# Definition of Limit of the Function

## Related Calculator: Limit Calculator

We already talked about limit of the sequence and since sequence is particular case of function then there will be similarity between sequence and function. And also we will extend some concepts.

**Example 1**. Let's investigate behavior of `y=x^2` near point `x=2`.

To do this let's take points sufficiently close to 2 and evaluate corresponding y-values.

`x` | 1.9 | 1.99 | 1.999 |
2.0001 |
2.001 | 2.01 |

`y=x^2` | 3.61 | 3.9601 | 3.996001 |
4.00040001 |
4.004001 | 4.0401 |

We see that as `x` approaches 2, `f(x)` approaches 4, no matter we take points greater than 2 or less than 2. We write this fact as `lim_(x->2)x^2=4`.

**Definition**. We write that `lim_(x->a)f(x)=L` and say "the limit of f(x), as x approaches a, equals L" if for any `epsilon>0` there exists `delta>0` such that `|f(x)-L|<epsilon` when `|x-a|<delta`.
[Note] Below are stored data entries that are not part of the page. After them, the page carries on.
/-! ## The steps -/

/-- One step of the Rohild: an instruction word (the rows of R45, R47 and R51), a command, a host register
write, or an event. The number operands of events name the object and the choice the event resolves. -/
inductive Instr where
  -- integer words (R164)
  | nop (g : Guard)
  | mov (b64 : Bool) (o : Op1)
  | add (ty : ITy) (sat : Bool) (o : Op2)
  | sub (ty : ITy) (sat : Bool) (o : Op2)
  | mul (ty : ITy) (sat : Bool) (o : Op2)
  | mulh (ty : ITy) (wide : Bool) (o : Op2)
  | mad (ty : ITy) (sat wide : Bool) (o : Op3)
  | div (ty : ITy) (rem : Bool) (o : Op2)
  | min (ty : ITy) (o : Op2)
  | max (ty : ITy) (o : Op2)
  | abs (b64 sat : Bool) (o : Op1)
  | and (b64 : Bool) (o : Op2)
  | or (b64 : Bool) (o : Op2)
  | xor (b64 : Bool) (o : Op2)
  | bool3 (b64 : Bool) (lut : BitVec 8) (o : Op3)
  | shl (wrap b64 : Bool) (o : Op2)
  | shr (wrap b64 : Bool) (o : Op2)
  | sar (wrap b64 : Bool) (o : Op2)
  | xtr (sh : Bool) (o : Op3)
  | popc (b64 : Bool) (o : Op1)
  | clz (b64 : Bool) (o : Op1)
  | brev (b64 : Bool) (o : Op1)
  | bfx (signed b64 : Bool) (o : Op2)
  | bfi (b64 : Bool) (o : Op2)
  | iset (cc : Cc) (ty : ITy) (g : Guard) (d : CmpDst) (a b : Src)
  | sel (b64 : Bool) (p : BitVec 3) (compl : Bool) (o : Op2)
  | lea (n32 : Bool) (sh : BitVec 4) (o : Op2)
  | bytsel (o : Op3)
  | idp4 (aS bS sat x2 : Bool) (o : Op3)
  | pmov (g : Guard) (k : Pmov)
  | rds (b64 : Bool) (g : Guard) (d : Reg) (r : SReg)
  -- floating-point words (R181)
  | fadd (r : RndSel) (sat : Bool) (o : Op2)
  | fmul (r : RndSel) (sat : Bool) (o : Op2)
  | fma (r : RndSel) (sat : Bool) (o : Op3)
  | fmin (o : Op2)
  | fmax (o : Op2)
  | fset (cc : FCc) (g : Guard) (d : CmpDst) (a b : Src)
  | fclass (f : F3) (o : Op1)
  | frnd (r : RndSel) (o : Op1)
  | pkadd (bf : Bool) (r : RndSel) (sat : Bool) (o : Op2)
  | pkmul (bf : Bool) (r : RndSel) (sat : Bool) (o : Op2)
  | pkfma (bf : Bool) (r : RndSel) (sat : Bool) (o : Op3)
  | pkmm (bf mx : Bool) (o : Op2)
  | fdp2 (bf : Bool) (r : RndSel) (sat : Bool) (o : Op3)
  | fscale (r : RndSel) (sat : Bool) (o : Op2)
  | frcp (o : Op1)
  | frsq (o : Op1)
  | fsqrt (r : RndSel) (o : Op1)
  | fex2 (o : Op1)
  | flg2 (o : Op1)
  | fsin (o : Op1)
  | fcos (o : Op1)
  | ftanh (o : Op1)
  | fdiv (r : RndSel) (sat : Bool) (o : Op2)
  | tbl (g : Guard) (d a : BitVec 8) (b : BitVec 6)
  | tbld (g : Guard) (d a : BitVec 6)
  | cvt (dst src : CTy) (sel pos : BitVec 3) (r : RndSel) (sr sat : Bool) (g : Guard) (d a : Reg)
  | cvtq (ty : BTy) (l32 scale sr : Bool) (r : RndSel) (sat : Bool) (pos : BitVec 3) (g : Guard) (d a : BitVec 8)
  | cvtd (f : F3) (r : RndSel) (sat : Bool) (elem : BitVec 3) (half : Bool) (g : Guard) (d a : BitVec 8) (b : Reg)
  -- lane exchange and control flow (R143)
  | xlane (m : XMode) (wrap b64 : Bool) (g : Guard) (d a : BitVec 8) (b : Src) (scope : Option (BitVec 8))
  | qx (dir : QDir) (b64 : Bool) (g : Guard) (d a : BitVec 8)
  | vote (op : VoteOp) (g : Guard) (d a : BitVec 3) (scope : Option (BitVec 8))
  | ballot (g : Guard) (d : Reg) (a : BitVec 3) (scope : Option (BitVec 8))
  | matchLanes (b64 : Bool) (g : Guard) (d a : BitVec 8)
  | redux (op : RedOp) (ty : RedTy) (r : RndSel) (g : Guard) (d : Reg) (a : BitVec 8) (scope : Option (BitVec 8))
  | v2s (b64 : Bool) (g : Guard) (d : BitVec 6) (a : BitVec 8) (idx : Option Src)
  | mask (k : MaskKind) (g : Guard) (d : Reg) (j : BitVec 3)
  | bra (g : Guard) (off : BitVec 24)
  | brx (g : Guard) (t : Reg)
  | call (g : Guard) (off : BitVec 24) (spill : BitVec 6)
  | callx (g : Guard) (t : Reg) (spill : BitVec 6)
  | ret (g : Guard) (spill : BitVec 6)
  | enrol (g : Guard) (j : BitVec 3) (off : BitVec 16)
  | rejoin (j : BitVec 3)
  | strike (g : Guard) (j : BitVec 3)
  | exit (g : Guard)
  | wait (ld st cp mx bc : BitVec 6)
  | yield (imm : Bool) (n : BitVec 8)
  | safept (id : BitVec 16)
  | brk (g : Guard) (code : BitVec 16)
  | nap (t : Src)
  | trap (g : Guard) (code : BitVec 16)
  | eret (keep : Bool) (m : EretMode)
  -- memory words (R232)
  | ld (w : Width) (o : Order) (ev : Bool) (g : Guard) (d : Reg) (a : MAddr)
  | st (w : Width) (o : Order) (ev : Bool) (g : Guard) (d : BitVec 8) (a : MAddr)
  | lds (w : Width) (g : Guard) (d : Reg) (a : MAddr)
  | sts (w : Width) (g : Guard) (d : BitVec 8) (a : MAddr)
  | ldc (w : Width) (bank : BitVec 3) (g : Guard) (d : Reg) (a : MAddr)
  | ldfe (clr scr : Bool) (w : Width) (o : Order) (g : Guard) (d : Reg) (a : MAddr)
  | stfe (scr : Bool) (w : Width) (o : Order) (g : Guard) (d : BitVec 8) (a : MAddr)
  | ldp (g : Guard) (a : BitVec 6) (line : Src)
  | stp (g : Guard) (a : BitVec 6) (line : Src)
  | pref (llc wr : Bool) (g : Guard) (a : MAddr)
  | flushH (g : Guard) (a : Option MAddr)
  | invalH (g : Guard) (a : Option MAddr)
  | atom (op : AOp) (ty : ATy) (o : Order) (g : Guard) (d : Reg) (a : MAddr) (c : Reg)
  | atomc (w : Width) (o : Order) (g : Guard) (d : Reg) (a b c : Reg)
  | red (op : AOp) (ty : ATy) (o : Order) (g : Guard) (d : BitVec 8) (a : MAddr)
  | mcas (o : Order) (g : Guard) (d : Reg) (a : Reg) (n : Src)
  | fence (o : Order) (g : Guard)
  -- barriers (R207)
  | binit (d : BitVec 6) (bar : Bar) (a : BitVec 6)
  | arrive (d : BitVec 6) (bar : Bar)
  | bwait (a : BitVec 6)
  | bdrop (bar : Bar)
  | bsync (bar : Bar)
  | btest (d a : BitVec 6)
  -- matrix words (R273)
  | mfmt (d : BitVec 6) (mf : BitVec 3) (a : BitVec 6)
  | mzero (slot : BitVec 3)
  | mma (p : PassArgs)
  | mmap (p : PassArgs)
  | mdrn (z : Bool) (slot : BitVec 3) (a : BitVec 6)
  | mlda (slot : BitVec 3) (a : BitVec 6)
  | mvec (w t : Bool) (n : BitVec 3) (d : BitVec 8) (b : BitVec 6) (slot : BitVec 3)
  -- transfers and collectives (R298, R378)
  | tcpy (g : Guard) (a : BitVec 6)
  | gath (g : Guard) (a : BitVec 6)
  | scat (g : Guard) (a : BitVec 6)
  | fill (g : Guard) (a : BitVec 6)
  | coll (g : Guard) (a : BitVec 6)
  -- records, queues, pages (R350, R121, R108, R110, R320)
  | cbw (w : Width) (rel : Bool) (g : Guard) (d a b : BitVec 6)
  | cbc (b64 rel : Bool) (g : Guard) (d a b c : BitVec 6)
  | cba (b64 rel : Bool) (g : Guard) (d a b : BitVec 6)
  | cld (w : Width) (g : Guard) (d : Reg) (a : MAddr)
  | peal (ret : Bool) (g : Guard) (d : BitVec 6)
  | pfence (g : Guard) (a : BitVec 6)
  | launch (wait : Bool) (g : Guard) (d a b : BitVec 6)
  | qpush (wait : Bool) (g : Guard) (d a b : BitVec 6)
  | cont (g : Guard) (a : BitVec 8) (entry : BitVec 8)
  | cbpt (lvl : BitVec 2) (rel : Bool) (g : Guard) (d a b : BitVec 6)
  -- context registers (R89)
  | csrr (g : Guard) (d : Reg) (r : Csr)
  | csrw (g : Guard) (r : Csr) (a : BitVec 6)
  | csrx (g : Guard) (d : BitVec 6) (r : Csr) (a : BitVec 6)
  -- P-form and X-form (R46, R51)
  | pair (s0 s1 : PSlot)
  | movi (g : Guard) (d : Reg) (x : Word)
  | movh (g : Guard) (d : Reg) (x : Word)
  | addi (b64 : Bool) (g : Guard) (d : Reg) (x : Word)
  | fmovi (g : Guard) (d : Reg) (x : Word)
  | braL (g : Guard) (off : Word)
  | callL (g : Guard) (off : Word)
  | ldL (w : Width) (g : Guard) (d : Reg) (base : BitVec 6) (off : Word)
  | stL (w : Width) (g : Guard) (d : Reg) (base : BitVec 6) (off : Word)
  -- commands of a logical device's rings (R68, R96, R316, R328): ld is the device
  | create (ld : Nat)
  | bind (ld : Nat)
  | preempt (ld : Nat)
  | resume (ld : Nat)
  | destroy (ld : Nat)
  | setlimit (ld : Nat)
  | qcreate (ld : Nat)
  | qsuspend (ld : Nat)
  | qresume (ld : Nat)
  | qreset (ld : Nat)
  | qretire (ld : Nat)
  | inval (ld : Nat)
  | faultdone (ld : Nat)
  | pool (ld : Nat)
  | retireok (ld : Nat)
  | handler (ld : Nat)
  | forward (ld : Nat)
  | trapdone (ld : Nat)
  -- commands of the management ring (R387)
  | ldbind
  | ldreset
  | partition
  | topology
  | checkpoint
  | restore
  | unbind
  -- device and host events
  | deviceReset
  | powerLoss
  -- dispatch (R101 to R118)
  | packetTake (ld q : Nat)
  | queueStarvationPromote (ld q : Nat)
  | packetComplete (ld q n : Nat)
  | contDispatch (ctx bin entry : Nat)
  | blockPlace (grid : Nat) (at_ : List Nat)
  | gridComplete (grid : Nat)
  -- scheduling (R129, R130, R157, R161)
  | groupEnterActive (grp : Nat)
  | groupSwapOut (grp : Nat)
  | noReadyTimeout (grp : Nat)
  | yieldExpiry (grp lane : Nat)
  | napExpiry (grp lane : Nat)
  | registerLineFill (grp line : Nat)
  -- completions of memory words
  | loadComplete (grp op : Nat) (lanes : Mask)
  | storeAck (grp op : Nat) (lanes : Mask) (delay : Nat)
  | atomicPerform (grp op : Nat) (lanes : Mask) (delay : Nat)
  | ldfeLaneComplete (grp op lane : Nat)
  | mcasLockGrant (grp op : Nat)
  | mcasCommit (grp op : Nat) (delay : Nat)
  | mcasLockBreak (grp op : Nat)
  | persistentRequest (core line : Nat)
  | retRefillReturn (grp op : Nat)
  | tbldLoadComplete (grp op : Nat)
  -- faults and rings
  | sageAllocService (ld fid : Nat)
  | faultForward (ld fid : Nat)
  | replayResolve (grp op : Nat)
  | fetchFaultServed (grp lane : Nat)
  | ringEntryPost (ld r : Nat)
  -- copy engine (R300)
  | transferTake (t : Nat)
  | transferChunk (t : Nat)
  | transferPageMapped (t : Nat)
  | transferSignal (t : Nat)
  -- matrix engine (R276 to R289)
  | entryGrant (cl eid : Nat)
  | unitEstimate (cl eid : Nat)
  | unitRefill (cl : Nat)
  | passWindowEnd (die : Nat)
  | passComplete (cl eid : Nat)
  | passFault (cl eid : Nat)
  | passResume (cl eid : Nat)
  | drainComplete (cl eid : Nat)
  | mldaComplete (cl eid : Nat)
  | mzeroComplete (cl eid : Nat)
  | mvecComplete (cl eid : Nat)
  | mfmtComplete (grp op : Nat)
  | numericWindowStart (ld cls : Nat)
  -- traps, pre-emption, errors
  | handlerEntry (grp lane : Nat)
  | serviceComplete (ld rid : Nat)
  | groupPark (grp : Nat)
  | contextSaved (ctx : Nat)
  | drainLimitReached (ctx : Nat)
  | resumeBlockPlace (ctx : Nat) (at_ : List Nat)
  | uncorrectableError (pa : Nat) (site : ErrorSite)
  | regionMigrate (region : Nat)
  -- loop (R342 to R356)
  | recordEnterSendQueue (grp op : Nat)
  | recordReturned (peal : Nat)
  -- fabric (R359 to R373, R407)
  | generationClose
  | ingressHoldExpiry (i : Nat)
  | flitRetry (link tenant seq : Nat)
  | collStart (c : Nat)
  | collComplete (c : Nat)
  | visibilityTimeReached (grp lane : Nat)
  | wordFetchComplete (grp lane : Nat)
  | safeTierCopyComplete
  -- a management command that carries what the other packages report (R387)
  | loopform (r : Reform)
  -- host register writes (R95, R383, R385, R386, R291, R392, R363, R371, R3)
  | bellTailWrite (ld q : Nat) (t : DWord)
  | ringTailWrite (fn r : Nat) (t : DWord)
  | ringHeadWrite (fn r : Nat) (t : DWord)
  | ringDescriptorWrite (fn r : Nat) (base : DWord) (order : Byte)
  | feataccWrite (ld : Nat) (v : BitVec 128)
  | ldctlWrite (ld : Nat) (v : Word)
  | numericSettingWrite (ld cls : Nat) (window : Bool) (v : Word)
  | plimitWrite (v : Word)
  | cctlRetrain (link colour : Nat)
  | cctlEnableWrite (link colour : Nat) (en : Bool)
  | routeWrite (bank dst : Nat) (v : Word)
  | registerWrite (fn off size : Nat) (v : DWord)
  -- what the host does, and failures of the hardware
  | functionLevelReset (ld : Nat)
  | hostCxlMemAccess (ld pa len : Nat) (write : Option (List Byte))
  | hostSnoop (half : Nat) (write : Option (List (Nat × Byte)))
  | spdmRequest (fn : Nat) (nonce : DWord)
  | firmwareImageLoad (iod : Nat) (image : List Byte) (version : DWord)
  | computeDieFailure (die : Nat)
  | selfTestInject (core : Nat) (pass : Bool)
  | bankDrop (bank : Nat)
  -- arrivals on the loop (R342 to R356)
  | tokenArrive (peal : Nat)
  | recordApply (peal sender : Nat) (r : Record)
  | frameCrcRetransmit (peal : Nat)
  | loopBreakDetect (r : Reform)
  -- arrivals and changes on links (R359 to R373, R407)
  | readRequest (a : Arrival)
  | readResponse (a : Arrival)
  | write (a : Arrival)
  | writeAcknowledgement (a : Arrival)
  | collectiveData (a : Arrival)
  | collectiveControl (a : Arrival)
  | errorResponse (a : Arrival)
  | trainingStart (link colour : Nat)
  | trainingAttemptEnd (link colour : Nat) (ok : Bool)
  | colourWindowEnd (link colour : Nat) (atPartner : Option Partner)
  | branchAlarm (module branch : Nat)
  | flitAcknowledgement (link tenant seq : Nat)
  | freeSlotReturn (link tenant : Nat) (resp : Bool) (n : Nat)
  | branchPowerRestored (module branch : Nat)
deriving DecidableEq, Repr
In simple words this means that `lim_(x->a)f(x)=L` if we can make `f(x)` as close to `L` as we like by taking `x` sufficiently close to `a`.

We will also use following notation: `f(x)->L` as `x->a`.

From the definition it follows that we only care behavior of function at points near `a`, not at `a` itself. This means that `f(x)` can even not be defined in `a`, but still have `lim_(x->a)f(x)`.

For example, consider function `f(x)=x^2` and `g(x)={(x^2 if x!=2),(text(undefined) if x=2 ):}`.

Note that `lim_(x->2)f(x)=lim_(x->2)g(x)=4` even despite the fact that `g(x)` is not defined at 2. That's because we don't care about function at 2, we only interested in bevavior near 2.

Note that `|x-a|<delta` is equivalent to double inequality `-delta<x-a<delta` or `a-delta<x<a+delta`.

Let's do a couple of examples in trying to guess the limit. Note that this approach is not correct but it allows to better understand limits.

**Example 2**. Calculate `lim_(x->1)(x+1)`.

Lets see what value does `(x+1)` approach as `x` approaches 1.

x | 0.9 | 0.99 | 0.999 |
1.0001 |
1.001 | 1.01 |

`y=x+1` | 1.9 | 1.99 | 1.999 |
2.0001 |
2.001 | 2.01 |

So, as `x` approaches 1, `f(x)` approaches 2, thus `lim_(x->1)(x+1)=2`.

**Example 3**. Calculate `lim_(x->1)(x-1)/(x^2-1)`.

Lets see what value does `(x-1)/(x^2-1)` approach when `x` approaches 1.

x | 0.9 | 0.99 | 0.999 |
1.0001 |
1.001 | 1.01 |

`y=(x-1)/(x^2-1)` | `(0.9-1)/(0.9^2-1)=0.5263` | `(0.99-1)/(0.99^2-1)=0.5025` | 0.5003 |
0.499975 |
0.49975 | 0.4975 |

So, as x approaches 1, `f(x)` approaches 0.5, thus `lim_(x->1)(x-1)/(x^2-1)=1/2`.

**Example 4**. Calculate `lim_(x->0)cos(pi/x)`.

Lets see where `cos(pi/x)` goes when `x` approaches 0.

`x` | `f(x)` |

1 | `cos(pi/1)=-1` |

0.1 | `sin(pi/0.1)=-1` |

0.001 | `sin(pi/0.001)=-1` |

0.0001 | `sin(pi/0.0001)=-1` |

It seems that `lim_(x->0) cos(pi/x)=-1`, but this is WRONG answer! The reason is that we took only values at which `cos(pi/x)=-1`.

Note that `cos(pi/x)=-1` when `x=1/n` for any integer `n`.

But also `cos(pi/x)=0` for infinitely many values of `x` that approach 0. In fact as `x` approaches 0, cosine take any value from interval `[-1,1]`. In other words `cos(pi/x)` oscillates infinitely many times as `x` approaches 0.

Since `cos(pi/x)` doesn't approach any fixed value then `lim_(x->0)cos(pi/x)` doesn't exist.

This example shows that we can guess wrong value if we take inappropriate values of `x`. It is also difficult to understand when to stop calculating values. However, we will give correct methods for calculating limits.

**Example 5**. Calculate `lim_(x->0)1/x^2`.

As x approaches 0, `x^2` also approaches 0 so `1/x^2` becomes very large (for example when `x=0.001` we have that `1/x^2=1000000`). Thus, value of `f(x)` approach infinity without a bound, so `lim_(x->0)1/x^2=oo`.